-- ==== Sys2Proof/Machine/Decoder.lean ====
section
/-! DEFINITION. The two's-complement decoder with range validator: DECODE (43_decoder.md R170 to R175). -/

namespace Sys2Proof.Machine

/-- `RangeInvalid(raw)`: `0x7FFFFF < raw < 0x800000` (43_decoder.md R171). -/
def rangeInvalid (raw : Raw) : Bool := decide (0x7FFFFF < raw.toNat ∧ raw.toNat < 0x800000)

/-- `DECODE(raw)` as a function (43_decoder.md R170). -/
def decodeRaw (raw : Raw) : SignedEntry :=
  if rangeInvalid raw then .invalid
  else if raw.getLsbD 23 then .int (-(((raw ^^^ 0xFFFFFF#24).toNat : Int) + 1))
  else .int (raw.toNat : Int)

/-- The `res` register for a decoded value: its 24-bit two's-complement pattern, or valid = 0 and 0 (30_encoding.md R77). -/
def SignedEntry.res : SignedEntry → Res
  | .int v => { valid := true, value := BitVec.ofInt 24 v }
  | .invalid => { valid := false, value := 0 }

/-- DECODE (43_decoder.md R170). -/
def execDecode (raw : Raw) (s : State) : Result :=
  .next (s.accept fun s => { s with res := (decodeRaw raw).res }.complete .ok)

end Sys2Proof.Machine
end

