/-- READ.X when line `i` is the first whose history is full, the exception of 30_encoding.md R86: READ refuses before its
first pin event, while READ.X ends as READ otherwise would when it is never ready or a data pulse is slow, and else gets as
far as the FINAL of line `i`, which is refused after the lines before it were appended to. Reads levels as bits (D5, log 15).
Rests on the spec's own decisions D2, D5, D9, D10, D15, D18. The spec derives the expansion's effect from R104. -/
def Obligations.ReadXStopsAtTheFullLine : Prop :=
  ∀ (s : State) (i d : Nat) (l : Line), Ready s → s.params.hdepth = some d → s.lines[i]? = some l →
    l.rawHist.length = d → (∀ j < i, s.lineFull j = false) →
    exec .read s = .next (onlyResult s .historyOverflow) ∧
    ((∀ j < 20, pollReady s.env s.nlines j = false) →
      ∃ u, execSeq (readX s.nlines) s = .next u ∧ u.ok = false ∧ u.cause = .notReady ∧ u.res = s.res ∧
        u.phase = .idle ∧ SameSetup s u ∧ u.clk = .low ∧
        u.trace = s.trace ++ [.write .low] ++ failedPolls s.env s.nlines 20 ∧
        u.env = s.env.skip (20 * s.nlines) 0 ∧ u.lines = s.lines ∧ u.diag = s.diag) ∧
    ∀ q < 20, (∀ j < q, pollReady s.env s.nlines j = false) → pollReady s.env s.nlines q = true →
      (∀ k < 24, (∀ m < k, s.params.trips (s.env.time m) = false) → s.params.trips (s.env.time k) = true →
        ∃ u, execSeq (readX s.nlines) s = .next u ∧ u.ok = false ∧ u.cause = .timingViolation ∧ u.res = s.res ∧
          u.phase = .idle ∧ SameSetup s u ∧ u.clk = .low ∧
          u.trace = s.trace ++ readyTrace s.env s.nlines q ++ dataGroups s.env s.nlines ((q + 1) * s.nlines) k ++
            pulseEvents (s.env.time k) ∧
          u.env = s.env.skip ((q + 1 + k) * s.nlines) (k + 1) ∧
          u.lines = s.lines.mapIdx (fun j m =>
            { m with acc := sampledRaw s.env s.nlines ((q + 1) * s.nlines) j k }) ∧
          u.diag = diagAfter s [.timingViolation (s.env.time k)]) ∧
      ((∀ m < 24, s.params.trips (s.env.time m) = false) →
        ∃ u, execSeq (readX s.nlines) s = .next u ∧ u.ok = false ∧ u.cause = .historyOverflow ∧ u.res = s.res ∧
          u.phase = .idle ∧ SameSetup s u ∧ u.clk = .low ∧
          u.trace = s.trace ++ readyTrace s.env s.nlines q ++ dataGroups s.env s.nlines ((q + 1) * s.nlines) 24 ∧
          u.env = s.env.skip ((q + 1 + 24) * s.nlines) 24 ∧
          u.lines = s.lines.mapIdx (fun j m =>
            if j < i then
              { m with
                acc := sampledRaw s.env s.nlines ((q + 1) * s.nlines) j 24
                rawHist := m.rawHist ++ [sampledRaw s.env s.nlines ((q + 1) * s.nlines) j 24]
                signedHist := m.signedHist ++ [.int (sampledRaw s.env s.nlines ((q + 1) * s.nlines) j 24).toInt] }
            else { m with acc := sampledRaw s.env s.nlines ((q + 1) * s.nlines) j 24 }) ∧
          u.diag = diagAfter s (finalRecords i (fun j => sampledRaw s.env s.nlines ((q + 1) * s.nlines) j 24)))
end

++++++++

■ EXERCISE ■
Look through the material and find each line that includes "SignedEntry", then copy it.

■ THE ANSWER ■
def decodeRaw (raw : Raw) : SignedEntry :=
def SignedEntry.res : SignedEntry → Res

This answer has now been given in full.